# ENTRIES PROVIDED:
BEGIN

/-- R62, R63: a host read returns the register's word and changes nothing of the block, in every state; the word has each
field where the register's table puts it and 0 in every other bit (R26 to R31, R36 to R41); an access that is not a
4-byte access at a listed offset changes nothing and reads 0 (of the two readings R62 allows, the one the model takes,
log entry 6). -/
def Obligations.HostReadsAndBadAccesses : Prop :=
  (∀ (s : State) (r : HostReg) (rest : List Input),
    s.inputs = .busRead (s.par.seaBase + regOffset r) 4 :: rest →
      step s = .next { s with inputs := rest, busData := readReg r s })
  ∧ (∀ (s : State) (r : HostReg), ShowsFields r s (readReg r s))
  ∧ ∀ (s : State) (addr size : Nat) (v : Word) (rest : List Input),
      (∀ r : HostReg, ¬ (size = 4 ∧ addr = s.par.seaBase + regOffset r)) →
        (s.inputs = .busWrite addr size v :: rest → step s = .next { s with inputs := rest })
        ∧ (s.inputs = .busRead addr size :: rest → step s = .next { s with inputs := rest, busData := 0 })

/-! ## Reset and the whole machine -/

/-- R51, R261: after reset every register reads 0, the rings have no capacity and no entries, the staging lists, the
active tables and `OUT` are empty; CHECK answers `0x155`, and BEGIN straight after reset fails with bit 25 among
others. -/
def Obligations.ResetValues : Prop :=
  ∀ p : Params,
    (∀ r : HostReg, readReg r (State.resetWith p) = 0)
    ∧ (State.resetWith p).rxq.rd = 0 ∧ (State.resetWith p).txq.rd = 0
    ∧ (State.resetWith p).rxq.mem = [] ∧ (State.resetWith p).txq.mem = []
    ∧ (State.resetWith p).sp = [] ∧ (State.resetWith p).ss = [] ∧ (State.resetWith p).sf = []
    ∧ (State.resetWith p).nslot = 0 ∧ (State.resetWith p).slot = []
    ∧ (State.resetWith p).ncb = 0 ∧ (State.resetWith p).cbt = [] ∧ (State.resetWith p).out = []
    ∧ (∃ t, exec .check (State.resetWith p) = .next t ∧ t.r0 = 0x155)
    ∧ ∃ t, exec .beginCmd (State.resetWith p) = .next t ∧ t.r0.getLsbD 25 = true ∧ t.life = .uninit

/-- R260 to R262: the platform's reset in any state leaves the reset state and emits nothing. That the parameters, the
moves still to come and the port answers stay is the model's choice (log entry 11). -/
def Obligations.PlatformReset : Prop :=
  ∀ (s : State) (rest : List Input), s.inputs = .reset :: rest →
    step s = .next { State.resetWith s.par with inputs := rest, port := s.port }

/-- R43, R45, R47, R48, R171, R179: the reset state of an instance with legal parameters is a good state. -/
def Obligations.ResetMeetsInv : Prop := ∀ p : Params, p.wf = true → Inv (State.resetWith p)

/-- R28, R43, R45, R47, R48, R171, R179, R220: every step of the block, whatever move the outside makes and whatever the
port answers, takes a good state to a good state: rings within their capacity, frames in normal form, `BUSY` exactly
while `CONFIGURING`, no init error while `RUNNING`, no active configuration in `UNINIT`, tables complete and without
soft errors while one is active. -/
def Obligations.StepKeepsInv : Prop := ∀ s t : State, Inv s → step s = .next t → Inv t

/-- The same of every state a run reaches, with any inputs and port answers put in before each step: it is good, and a
set `INIT_ERROR` excludes `RUNNING` (R28). -/
def Obligations.ReachableStatesAreGood : Prop :=
  ∀ s : State, Reachable s → Inv s ∧ (s.gstat.getLsbD 0 = true → s.life ≠ .running)

/-- R96, R244 and file 60: nothing traps; every step of the block answers a next state, no fault and no refusal. -/
def Obligations.StepAlwaysAnswers : Prop := ∀ s : State, ∃ t, step s = .next t

/-- R230, R232, R234: every command ends with the refusal code the table gives it, and a refused one has changed nothing
but `CMDSTAT.ERR`. The handler operations have no refusal and leave `ERR` as it is. -/
def Obligations.RefusalTable : Prop :=
  ∀ (i : Instr) (s : State), ∃ t, exec i s = .next t ∧ refusalCode i s t.err
    ∧ (i.isCommand = true → t.err ≠ .none → t = { s with err := t.err })

/-- R21, R25, R31, R46 to R48, R98, R211: which operation may change which state. No operation writes an argument
register, `TXF`, a configuration register, the active tables or `ACT_CFG`; only SOLVE and SOLVEFD write timing
registers, only FPUSHP, FPUSHS, FPUSHF and FCLEAR the staging lists, only RECV, RECVFD, DISPATCH, DISPATCHFD the
register file `RXF`, only BEGIN, BEGINFD and END the life cycle; the handler operations touch only the rings, `GSTAT`
bits 1 to 3 and `OUT`. -/
def Obligations.WritersOfEachState : Prop :=
  ∀ (i : Instr) (s t : State), exec i s = .next t →
    (t.a0 = s.a0 ∧ t.a1 = s.a1 ∧ t.a2 = s.a2 ∧ t.a3 = s.a3 ∧ t.a4 = s.a4 ∧ t.txf = s.txf
      ∧ t.rxcap = s.rxcap ∧ t.txcap = s.txcap ∧ t.fdPayload = s.fdPayload ∧ t.fdRxmb = s.fdRxmb
      ∧ t.txpin = s.txpin ∧ t.rxpin = s.rxpin ∧ t.nslot = s.nslot ∧ t.slot = s.slot ∧ t.ncb = s.ncb
      ∧ t.cbt = s.cbt ∧ t.act = s.act ∧ t.par = s.par ∧ t.inputs = s.inputs ∧ t.busData = s.busData)
    ∧ (i ≠ .solve → i ≠ .solveFd → t.timing = s.timing)
    ∧ (i ≠ .fpushp → i ≠ .fclear → t.np = s.np ∧ t.sp = s.sp)
    ∧ (i ≠ .fpushs → i ≠ .fclear → t.ns = s.ns ∧ t.ss = s.ss)
    ∧ (i ≠ .fpushf → i ≠ .fclear → t.nf = s.nf ∧ t.sf = s.sf)
    ∧ ((∀ n, i ≠ .dispatch n) → (∀ n, i ≠ .dispatchFd n) → i ≠ .recv → i ≠ .recvFd → t.rxf = s.rxf)
    ∧ (i ≠ .beginCmd → i ≠ .beginFd → i ≠ .endCmd →
        t.life = s.life ∧ t.mode = s.mode ∧ t.busy = s.busy ∧ t.waitpt = s.waitpt
          ∧ t.gstat.getLsbD 0 = s.gstat.getLsbD 0)
    ∧ (i.isCommand = false →
        t = { s with gstat := t.gstat, rxq := t.rxq, txq := t.txq, out := t.out, port := t.port })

END

# DIRECTIONS FOR THIS TASK:
A verbatim copy of all the records is required. Write it out in full.

# THE ANSWER:
/-- R62, R63: a host read returns the register's word and changes nothing of the block, in every state; the word has each
field where the register's table puts it and 0 in every other bit (R26 to R31, R36 to R41); an access that is not a
4-byte access at a listed offset changes nothing and reads 0 (of the two readings R62 allows, the one the model takes,
log entry 6). -/
def Obligations.HostReadsAndBadAccesses : Prop :=
  (∀ (s : State) (r : HostReg) (rest : List Input),
    s.inputs = .busRead (s.par.seaBase + regOffset r) 4 :: rest →
      step s = .next { s with inputs := rest, busData := readReg r s })
  ∧ (∀ (s : State) (r : HostReg), ShowsFields r s (readReg r s))
  ∧ ∀ (s : State) (addr size : Nat) (v : Word) (rest : List Input),
      (∀ r : HostReg, ¬ (size = 4 ∧ addr = s.par.seaBase + regOffset r)) →
        (s.inputs = .busWrite addr size v :: rest → step s = .next { s with inputs := rest })
        ∧ (s.inputs = .busRead addr size :: rest → step s = .next { s with inputs := rest, busData := 0 })

/-! ## Reset and the whole machine -/

/-- R51, R261: after reset every register reads 0, the rings have no capacity and no entries, the staging lists, the
active tables and `OUT` are empty; CHECK answers `0x155`, and BEGIN straight after reset fails with bit 25 among
others. -/
def Obligations.ResetValues : Prop :=
  ∀ p : Params,
    (∀ r : HostReg, readReg r (State.resetWith p) = 0)
    ∧ (State.resetWith p).rxq.rd = 0 ∧ (State.resetWith p).txq.rd = 0
    ∧ (State.resetWith p).rxq.mem = [] ∧ (State.resetWith p).txq.mem = []
    ∧ (State.resetWith p).sp = [] ∧ (State.resetWith p).ss = [] ∧ (State.resetWith p).sf = []
    ∧ (State.resetWith p).nslot = 0 ∧ (State.resetWith p).slot = []
    ∧ (State.resetWith p).ncb = 0 ∧ (State.resetWith p).cbt = [] ∧ (State.resetWith p).out = []
    ∧ (∃ t, exec .check (State.resetWith p) = .next t ∧ t.r0 = 0x155)
    ∧ ∃ t, exec .beginCmd (State.resetWith p) = .next t ∧ t.r0.getLsbD 25 = true ∧ t.life = .uninit

/-- R260 to R262: the platform's reset in any state leaves the reset state and emits nothing. That the parameters, the
moves still to come and the port answers stay is the model's choice (log entry 11). -/
def Obligations.PlatformReset : Prop :=
  ∀ (s : State) (rest : List Input), s.inputs = .reset :: rest →
    step s = .next { State.resetWith s.par with inputs := rest, port := s.port }

/-- R43, R45, R47, R48, R171, R179: the reset state of an instance with legal parameters is a good state. -/
def Obligations.ResetMeetsInv : Prop := ∀ p : Params, p.wf = true → Inv (State.resetWith p)

/-- R28, R43, R45, R47, R48, R171, R179, R220: every step of the block, whatever move the outside makes and whatever the
port answers, takes a good state to a good state: rings within their capacity, frames in normal form, `BUSY` exactly
while `CONFIGURING`, no init error while `RUNNING`, no active configuration in `UNINIT`, tables complete and without
soft errors while one is active. -/
def Obligations.StepKeepsInv : Prop := ∀ s t : State, Inv s → step s = .next t → Inv t

/-- The same of every state a run reaches, with any inputs and port answers put in before each step: it is good, and a
set `INIT_ERROR` excludes `RUNNING` (R28). -/
def Obligations.ReachableStatesAreGood : Prop :=
  ∀ s : State, Reachable s → Inv s ∧ (s.gstat.getLsbD 0 = true → s.life ≠ .running)

/-- R96, R244 and file 60: nothing traps; every step of the block answers a next state, no fault and no refusal. -/
def Obligations.StepAlwaysAnswers : Prop := ∀ s : State, ∃ t, step s = .next t

/-- R230, R232, R234: every command ends with the refusal code the table gives it, and a refused one has changed nothing
but `CMDSTAT.ERR`. The handler operations have no refusal and leave `ERR` as it is. -/
def Obligations.RefusalTable : Prop :=
  ∀ (i : Instr) (s : State), ∃ t, exec i s = .next t ∧ refusalCode i s t.err
    ∧ (i.isCommand = true → t.err ≠ .none → t = { s with err := t.err })

/-- R21, R25, R31, R46 to R48, R98, R211: which operation may change which state. No operation writes an argument
register, `TXF`, a configuration register, the active tables or `ACT_CFG`; only SOLVE and SOLVEFD write timing
registers, only FPUSHP, FPUSHS, FPUSHF and FCLEAR the staging lists, only RECV, RECVFD, DISPATCH, DISPATCHFD the
register file `RXF`, only BEGIN, BEGINFD and END the life cycle; the handler operations touch only the rings, `GSTAT`
bits 1 to 3 and `OUT`. -/
def Obligations.WritersOfEachState : Prop :=
  ∀ (i : Instr) (s t : State), exec i s = .next t →
    (t.a0 = s.a0 ∧ t.a1 = s.a1 ∧ t.a2 = s.a2 ∧ t.a3 = s.a3 ∧ t.a4 = s.a4 ∧ t.txf = s.txf
      ∧ t.rxcap = s.rxcap ∧ t.txcap = s.txcap ∧ t.fdPayload = s.fdPayload ∧ t.fdRxmb = s.fdRxmb
      ∧ t.txpin = s.txpin ∧ t.rxpin = s.rxpin ∧ t.nslot = s.nslot ∧ t.slot = s.slot ∧ t.ncb = s.ncb
      ∧ t.cbt = s.cbt ∧ t.act = s.act ∧ t.par = s.par ∧ t.inputs = s.inputs ∧ t.busData = s.busData)
    ∧ (i ≠ .solve → i ≠ .solveFd → t.timing = s.timing)
    ∧ (i ≠ .fpushp → i ≠ .fclear → t.np = s.np ∧ t.sp = s.sp)
    ∧ (i ≠ .fpushs → i ≠ .fclear → t.ns = s.ns ∧ t.ss = s.ss)
    ∧ (i ≠ .fpushf → i ≠ .fclear → t.nf = s.nf ∧ t.sf = s.sf)
    ∧ ((∀ n, i ≠ .dispatch n) → (∀ n, i ≠ .dispatchFd n) → i ≠ .recv → i ≠ .recvFd → t.rxf = s.rxf)
    ∧ (i ≠ .beginCmd → i ≠ .beginFd → i ≠ .endCmd →
        t.life = s.life ∧ t.mode = s.mode ∧ t.busy = s.busy ∧ t.waitpt = s.waitpt
          ∧ t.gstat.getLsbD 0 = s.gstat.getLsbD 0)
    ∧ (i.isCommand = false →
        t = { s with gstat := t.gstat, rxq := t.rxq, txq := t.txq, out := t.out, port := t.port })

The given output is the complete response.